I have redirected "religious tolerance" to this article because it is a variation on the same meaning. Religious toleration seems to be more than a Britishism because it has historical significance as well as application to the history of the British legal system with regards to religion. Thanks for pointing out this orphan, I did not know that it existed. As for tolerance among sects/religions, well, that is a tall order since many religions are exclusive by their very nature. In order to survive in a democratic society a face has of late been created to cover over these differences from outside of each sect/religion, while their doctrines often remain unchanged. I suppose if the world's religions could all get together and agree upon a common God and shrug off all theology the world would be a far better place and of course I would be dreaming. It is a pleasant dream though. MPLX/MH 06:42, 7 Mar 2005 (UTC)

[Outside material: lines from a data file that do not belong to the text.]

/-- ChkCatchesExactlyTheOddFlips: a valid frame, an error within one byte, one that flips a position in three bytes,
and one that flips a position in two (95_test_vectors.md, Program 3). -/
theorem witness_error_patterns : frameOk 0x12345670 = true ∧
    (lane 0xFF000000 0 ≠ 0x00 ∧ ∀ l', l' ≠ 0 → lane 0xFF000000 l' = 0x00) ∧ flipsAt 0x80808000 7 % 2 = 1 ∧
    ∀ b < 8, flipsAt 0x80800000 b = 0 ∨ flipsAt 0x80800000 b = 2 ∨ flipsAt 0x80800000 b = 4 := by decide

/-- DecChecksThenExtracts: a frame for each clause (Scenarios A and B). -/
theorem witness_dec_clauses :
    (lane 0x012C002D 0 ^^^ lane 0x012C002D 1 ^^^ lane 0x012C002D 2 = lane 0x012C002D 3) ∧
      (lane 0x012C00FF 0 ^^^ lane 0x012C00FF 1 ^^^ lane 0x012C00FF 2 ≠ lane 0x012C00FF 3) := by decide

/-- ReservedByteEntersTheChecksumOnly: a valid frame and another reserved byte. -/
theorem witness_reserved_byte : frameOk (pack 0x01 0x2C 0x00 0x2D) = true ∧ (0xA5 : Byte) ≠ 0x00 := by decide

/-- OperationsAreFunctionsOfTheirInputs: two states that differ on every port and have one table. -/
theorem witness_two_states : State.reset.lut = errorState.lut ∧ State.reset.encOut ≠ errorState.encOut ∧
    Port.chk ≠ Instr.port .encRv := by decide

/-- DifferentUnitsCommute: operations on two units. -/
theorem witness_two_units : Instr.port (.chk 0x00000000) ≠ Instr.port (.dec 0x00000000) := by decide

/-- LanesSitAtTheirBits: the lowest lane's lowest bit and the highest lane's highest. -/
theorem witness_lane_bits : (0 < 8 ∧ (lane 0x00000001 3).getLsbD 0 = true) ∧
    (7 < 8 ∧ (lane 0x80000000 0).getLsbD 7 = true) := by decide

/-- EncodeOfDecodeIsTheDrive: a drive that decodes. -/
theorem witness_decodes : decode ⟨.chk, [0x00, 0x00, 0x00, 0x01]⟩ = .ok (.chk 0x00000001) := by rfl

/-- StepRunsTheDecodedDrive. -/
theorem witness_step_runs : (queued [⟨.enc, [0b01]⟩]).pending = [⟨.enc, [0b01]⟩] ∧
    decode ⟨.enc, [0b01]⟩ = .ok .encFv := ⟨rfl, rfl⟩

/-- StepIdlesWithNothingDriven. -/
theorem witness_idle : State.reset.pending = [] := rfl

/-- StepRefusesWhatNoPortCarries: a drive for each clause. -/
theorem witness_refuses : (queued [⟨.enc, [0b100]⟩]).pending = ⟨.enc, [0b100]⟩ :: [] ∧
    Drive.wf ⟨.enc, [0b100]⟩ = false ∧ (queued [⟨.enc, [0b11]⟩]).pending = ⟨.enc, [0b11]⟩ :: [] ∧
    Drive.wf ⟨.enc, [0b11]⟩ = true := by decide

/-- A queue that drives all three ports. -/
def threePorts : List Drive :=
  [⟨.enc, [0b10]⟩, ⟨.chk, [0x02, 0x00, 0x00, 0x02]⟩, ⟨.dec, [0x00, 0x64, 0x00, 0x64]⟩]

/-- NoRunWritesTheCommandTable and DrivableQueuesNeverStop: a queue with drives, and a run of it that answers a state. -/
theorem witness_queue : (queued threePorts).queueOk ∧
    ∃ t, runSteps 3 (queued threePorts) = .next t ∧ t.pending = [] ∧ t.decOut = .ok 100 :=
  ⟨by decide, _, rfl, rfl, rfl⟩

/-- InterleavingOfUnitsIsImmaterial: two different queues with the same drives on each port. -/
theorem witness_interleavings : (∀ d ∈ threePorts, d.wf = true) ∧ (∀ d ∈ threePorts.reverse, d.wf = true) ∧
    threePorts ≠ threePorts.reverse ∧
    (threePorts.filter (fun d => d.port == .enc) = threePorts.reverse.filter (fun d => d.port == .enc) ∧
      threePorts.filter (fun d => d.port == .chk) = threePorts.reverse.filter (fun d => d.port == .chk) ∧
      threePorts.filter (fun d => d.port == .dec) = threePorts.reverse.filter (fun d => d.port == .dec)) := by decide

/-- PortsShowTheLastDriveAlone: both clauses, DEC not driven, and ENC's last drive with drives before and after it. -/
theorem witness_last_drive :
    let s := queued [⟨.enc, [0b00]⟩, ⟨.enc, [0b10]⟩, ⟨.chk, [0x00, 0x00, 0x00, 0x00]⟩]
    s.queueOk ∧ (∃ t, runSteps s.pending.length s = .next t) ∧ (∀ d ∈ s.pending, d.port ≠ .dec) ∧
      s.pending = [⟨.enc, [0b00]⟩] ++ ⟨.enc, [0b10]⟩ :: [⟨.chk, [0x00, 0x00, 0x00, 0x00]⟩] ∧
      (∀ e ∈ [(⟨.chk, [0x00, 0x00, 0x00, 0x00]⟩ : Drive)], e.port ≠ .enc) ∧
      decode ⟨.enc, [0b10]⟩ = .ok .encTemp :=
  ⟨by decide, ⟨_, rfl⟩, by decide, rfl, by decide, rfl⟩

/-- OneInFlightPairsResponsesWithCommands: a failed transaction and then one that is answered; and a list that breaks
the duty. -/
theorem witness_one_in_flight :
    CallerEvent.oneInFlight false [.command .rv, .failure, .command .fv, .response 0x012C002D] = true ∧
      CallerEvent.oneInFlight false [.command .rv, .command .fv, .response 0x012C002D] = false := by decide

end Sys2Proof.Tests
end

/-! Each operation completes, writes its own unit's ports alone, and shows there a function of its own input and the
table (00_scope.md R9). -/

namespace Sys2Proof.Machine

/-- No operation stops the block (60_exceptions.md R67). -/
theorem exec_completes (i : Instr) (s : State) : ∃ t, exec i s = .next t := by
  rcases exec_cases i s with ⟨k, -, h⟩ | ⟨f, -, h⟩ | ⟨f, -, h⟩
  · exact ⟨driveEnc k s, h⟩
  · exact ⟨driveChk f s, h⟩
  · exact ⟨driveDec f s, h⟩

section Frame

variable {i : Instr} {s t : State}

/-- Neither the table nor the caller's queue is an operation's to write. -/
theorem exec_keeps_lut_and_pending (h : exec i s = .next t) : t.lut = s.lut ∧ t.pending = s.pending := by
  rcases exec_cases i s with ⟨k, -, hd⟩ | ⟨f, -, hd⟩ | ⟨f, -, hd⟩
  · cases h.symm.trans hd; exact ⟨driveEnc_lut k s, driveEnc_pending k s⟩
  · cases h.symm.trans hd; exact ⟨driveChk_lut f s, driveChk_pending f s⟩
  · cases h.symm.trans hd; exact ⟨driveDec_lut f s, driveDec_pending f s⟩

theorem exec_keeps_other_units (h : exec i s = .next t) {p : Port} (hp : p ≠ i.port) :
    t.unitView p = s.unitView p := by
  rcases exec_cases i s with ⟨k, hport, hd⟩ | ⟨f, rfl, hd⟩ | ⟨f, rfl, hd⟩
  · cases h.symm.trans hd
    rw [hport] at hp
    cases p with
    | enc => exact absurd rfl hp
    | chk => exact driveEnc_unitView_chk k s
    | dec => exact driveEnc_unitView_dec k s
  · cases h.symm.trans hd
    cases p with
    | enc => exact driveChk_unitView_enc f s
    | chk => exact absurd rfl hp
    | dec => exact driveChk_unitView_dec f s
  · cases h.symm.trans hd
    cases p with
    | enc => exact driveDec_unitView_enc f s
    | chk => exact driveDec_unitView_chk f s
    | dec => exact absurd rfl hp

end Frame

Why the expansion tag? I visited the referenced page on the tag and it is blank. It does not make sense. MPLX/MH 06:49, 7 Mar 2005 (UTC)
The expansion tag simply refers to the request that follows it, to add information about religious tolerance among sects. I certainly agree it's a big subject. By "Britishism", I mean that I think "religious toleration" is how Brits say the same thing we Americans mean when we say "religious tolerance", and vice versa. -- Beland 03:03, 8 Mar 2005 (UTC)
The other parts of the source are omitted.